Material supplied:
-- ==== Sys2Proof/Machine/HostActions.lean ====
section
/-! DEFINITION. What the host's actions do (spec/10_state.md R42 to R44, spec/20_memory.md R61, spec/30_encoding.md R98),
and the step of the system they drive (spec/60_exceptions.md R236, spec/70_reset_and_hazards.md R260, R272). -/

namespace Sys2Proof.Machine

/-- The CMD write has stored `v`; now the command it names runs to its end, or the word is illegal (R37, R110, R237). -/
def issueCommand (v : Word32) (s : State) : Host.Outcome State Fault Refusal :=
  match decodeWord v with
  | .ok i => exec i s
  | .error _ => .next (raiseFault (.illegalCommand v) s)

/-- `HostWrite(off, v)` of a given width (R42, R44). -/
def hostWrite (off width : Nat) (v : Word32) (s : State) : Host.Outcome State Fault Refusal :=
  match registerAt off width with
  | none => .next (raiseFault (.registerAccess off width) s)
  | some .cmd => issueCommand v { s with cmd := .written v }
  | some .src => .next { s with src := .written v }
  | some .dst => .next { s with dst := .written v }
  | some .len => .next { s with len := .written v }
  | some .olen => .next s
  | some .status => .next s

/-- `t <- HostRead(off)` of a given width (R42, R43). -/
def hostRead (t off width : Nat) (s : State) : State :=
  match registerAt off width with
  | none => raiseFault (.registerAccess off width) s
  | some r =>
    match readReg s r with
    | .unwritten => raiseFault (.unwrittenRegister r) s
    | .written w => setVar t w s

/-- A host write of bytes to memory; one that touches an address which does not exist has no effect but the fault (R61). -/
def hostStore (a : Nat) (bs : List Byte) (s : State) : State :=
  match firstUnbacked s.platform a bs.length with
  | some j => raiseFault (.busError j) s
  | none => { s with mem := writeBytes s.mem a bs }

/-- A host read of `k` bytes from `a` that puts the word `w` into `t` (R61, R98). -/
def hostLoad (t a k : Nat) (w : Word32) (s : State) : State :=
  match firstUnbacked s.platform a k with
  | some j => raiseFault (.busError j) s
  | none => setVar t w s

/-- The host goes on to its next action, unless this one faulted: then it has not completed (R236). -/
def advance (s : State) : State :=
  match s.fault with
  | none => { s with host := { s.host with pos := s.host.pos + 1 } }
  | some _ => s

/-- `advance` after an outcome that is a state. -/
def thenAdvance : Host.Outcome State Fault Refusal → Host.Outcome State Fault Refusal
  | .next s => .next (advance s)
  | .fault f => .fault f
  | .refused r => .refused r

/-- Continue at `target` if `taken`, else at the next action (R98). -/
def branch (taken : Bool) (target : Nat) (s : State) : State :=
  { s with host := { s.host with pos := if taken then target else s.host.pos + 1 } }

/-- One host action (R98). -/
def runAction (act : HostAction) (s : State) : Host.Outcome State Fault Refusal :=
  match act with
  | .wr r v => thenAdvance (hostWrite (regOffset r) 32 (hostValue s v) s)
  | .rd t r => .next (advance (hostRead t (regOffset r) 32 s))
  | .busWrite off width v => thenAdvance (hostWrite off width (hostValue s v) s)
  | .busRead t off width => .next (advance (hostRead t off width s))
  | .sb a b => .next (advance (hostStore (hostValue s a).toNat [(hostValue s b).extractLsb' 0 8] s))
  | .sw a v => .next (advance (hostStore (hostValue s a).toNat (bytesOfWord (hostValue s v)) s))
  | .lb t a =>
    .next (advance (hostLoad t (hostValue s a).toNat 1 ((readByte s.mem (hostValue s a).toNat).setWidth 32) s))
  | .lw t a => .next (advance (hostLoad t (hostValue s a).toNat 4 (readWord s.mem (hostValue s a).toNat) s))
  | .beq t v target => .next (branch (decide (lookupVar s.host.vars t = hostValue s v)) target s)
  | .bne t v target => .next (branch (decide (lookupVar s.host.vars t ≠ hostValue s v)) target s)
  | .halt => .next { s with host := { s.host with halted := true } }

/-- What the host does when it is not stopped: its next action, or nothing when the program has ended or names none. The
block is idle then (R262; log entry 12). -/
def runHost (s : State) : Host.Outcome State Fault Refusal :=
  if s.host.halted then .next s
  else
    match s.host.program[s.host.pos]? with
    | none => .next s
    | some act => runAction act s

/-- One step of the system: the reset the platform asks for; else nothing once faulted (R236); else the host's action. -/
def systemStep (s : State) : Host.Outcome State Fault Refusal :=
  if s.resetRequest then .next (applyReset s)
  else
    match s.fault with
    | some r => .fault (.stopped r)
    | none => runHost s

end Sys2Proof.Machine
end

--

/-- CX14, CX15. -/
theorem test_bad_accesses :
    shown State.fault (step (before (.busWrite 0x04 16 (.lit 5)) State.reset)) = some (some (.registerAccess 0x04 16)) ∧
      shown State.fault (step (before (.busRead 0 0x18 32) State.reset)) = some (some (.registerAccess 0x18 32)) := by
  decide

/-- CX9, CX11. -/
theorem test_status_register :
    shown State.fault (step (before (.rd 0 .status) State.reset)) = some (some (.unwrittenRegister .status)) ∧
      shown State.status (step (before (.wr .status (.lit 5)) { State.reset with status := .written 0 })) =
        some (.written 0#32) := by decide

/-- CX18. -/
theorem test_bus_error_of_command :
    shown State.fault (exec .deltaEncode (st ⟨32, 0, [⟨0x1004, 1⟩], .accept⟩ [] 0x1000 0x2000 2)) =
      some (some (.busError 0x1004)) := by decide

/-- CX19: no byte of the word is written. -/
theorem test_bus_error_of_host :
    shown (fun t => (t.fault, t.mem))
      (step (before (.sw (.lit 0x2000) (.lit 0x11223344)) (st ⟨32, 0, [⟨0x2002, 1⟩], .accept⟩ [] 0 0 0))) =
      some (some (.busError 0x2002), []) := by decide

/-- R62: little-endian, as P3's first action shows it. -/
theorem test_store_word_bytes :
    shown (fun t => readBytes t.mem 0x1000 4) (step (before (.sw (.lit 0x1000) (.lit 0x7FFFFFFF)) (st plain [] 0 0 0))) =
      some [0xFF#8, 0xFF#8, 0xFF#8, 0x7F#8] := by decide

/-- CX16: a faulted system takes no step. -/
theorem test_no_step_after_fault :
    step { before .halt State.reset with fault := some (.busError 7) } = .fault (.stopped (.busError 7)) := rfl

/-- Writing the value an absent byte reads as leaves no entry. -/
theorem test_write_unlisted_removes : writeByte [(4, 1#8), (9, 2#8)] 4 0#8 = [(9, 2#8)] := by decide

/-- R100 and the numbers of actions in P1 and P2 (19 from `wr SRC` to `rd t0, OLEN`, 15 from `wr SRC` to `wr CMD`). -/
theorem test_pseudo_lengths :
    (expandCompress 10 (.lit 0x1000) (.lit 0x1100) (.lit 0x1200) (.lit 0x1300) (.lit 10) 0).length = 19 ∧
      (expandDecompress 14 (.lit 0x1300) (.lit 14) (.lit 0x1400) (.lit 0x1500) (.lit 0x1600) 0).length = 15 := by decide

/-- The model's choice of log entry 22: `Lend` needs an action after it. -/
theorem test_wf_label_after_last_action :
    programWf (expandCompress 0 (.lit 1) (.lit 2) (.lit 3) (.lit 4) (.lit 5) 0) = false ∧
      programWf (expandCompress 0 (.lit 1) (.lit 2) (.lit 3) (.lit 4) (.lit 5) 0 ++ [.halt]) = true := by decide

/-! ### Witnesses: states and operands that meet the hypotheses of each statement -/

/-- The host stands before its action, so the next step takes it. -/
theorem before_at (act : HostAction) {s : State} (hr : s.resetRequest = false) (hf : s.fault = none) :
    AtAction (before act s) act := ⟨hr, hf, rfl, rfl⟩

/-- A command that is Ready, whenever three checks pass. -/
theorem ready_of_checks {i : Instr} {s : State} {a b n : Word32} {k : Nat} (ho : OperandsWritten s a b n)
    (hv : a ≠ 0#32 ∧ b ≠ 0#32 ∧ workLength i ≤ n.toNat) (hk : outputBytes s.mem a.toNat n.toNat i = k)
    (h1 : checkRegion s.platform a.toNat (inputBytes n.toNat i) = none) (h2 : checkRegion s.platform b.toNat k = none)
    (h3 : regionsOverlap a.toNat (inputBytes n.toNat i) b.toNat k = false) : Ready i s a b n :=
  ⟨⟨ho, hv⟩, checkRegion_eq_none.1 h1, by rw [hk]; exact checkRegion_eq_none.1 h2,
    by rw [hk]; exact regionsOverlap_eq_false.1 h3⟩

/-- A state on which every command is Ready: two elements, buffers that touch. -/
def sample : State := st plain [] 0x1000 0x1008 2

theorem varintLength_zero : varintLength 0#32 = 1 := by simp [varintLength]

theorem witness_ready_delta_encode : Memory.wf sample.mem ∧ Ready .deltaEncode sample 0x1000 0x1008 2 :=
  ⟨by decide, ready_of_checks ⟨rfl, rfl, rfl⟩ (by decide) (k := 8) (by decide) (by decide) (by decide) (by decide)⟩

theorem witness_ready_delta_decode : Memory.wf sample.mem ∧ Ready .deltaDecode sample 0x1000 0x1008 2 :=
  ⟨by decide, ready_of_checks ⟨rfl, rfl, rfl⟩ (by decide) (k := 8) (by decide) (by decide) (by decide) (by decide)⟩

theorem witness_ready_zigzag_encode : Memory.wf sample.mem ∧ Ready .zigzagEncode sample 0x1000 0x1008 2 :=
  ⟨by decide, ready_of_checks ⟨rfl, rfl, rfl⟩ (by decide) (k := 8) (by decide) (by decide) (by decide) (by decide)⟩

Exercise prompt: Set down, unchanged, only those lines above that fall between the line with "checks pass. -/" and the line with "def sample : State", the two end lines included.

Expected output:
/-- A command that is Ready, whenever three checks pass. -/
theorem ready_of_checks {i : Instr} {s : State} {a b n : Word32} {k : Nat} (ho : OperandsWritten s a b n)
    (hv : a ≠ 0#32 ∧ b ≠ 0#32 ∧ workLength i ≤ n.toNat) (hk : outputBytes s.mem a.toNat n.toNat i = k)
    (h1 : checkRegion s.platform a.toNat (inputBytes n.toNat i) = none) (h2 : checkRegion s.platform b.toNat k = none)
    (h3 : regionsOverlap a.toNat (inputBytes n.toNat i) b.toNat k = false) : Ready i s a b n :=
  ⟨⟨ho, hv⟩, checkRegion_eq_none.1 h1, by rw [hk]; exact checkRegion_eq_none.1 h2,
    by rw [hk]; exact regionsOverlap_eq_false.1 h3⟩

/-- A state on which every command is Ready: two elements, buffers that touch. -/
def sample : State := st plain [] 0x1000 0x1008 2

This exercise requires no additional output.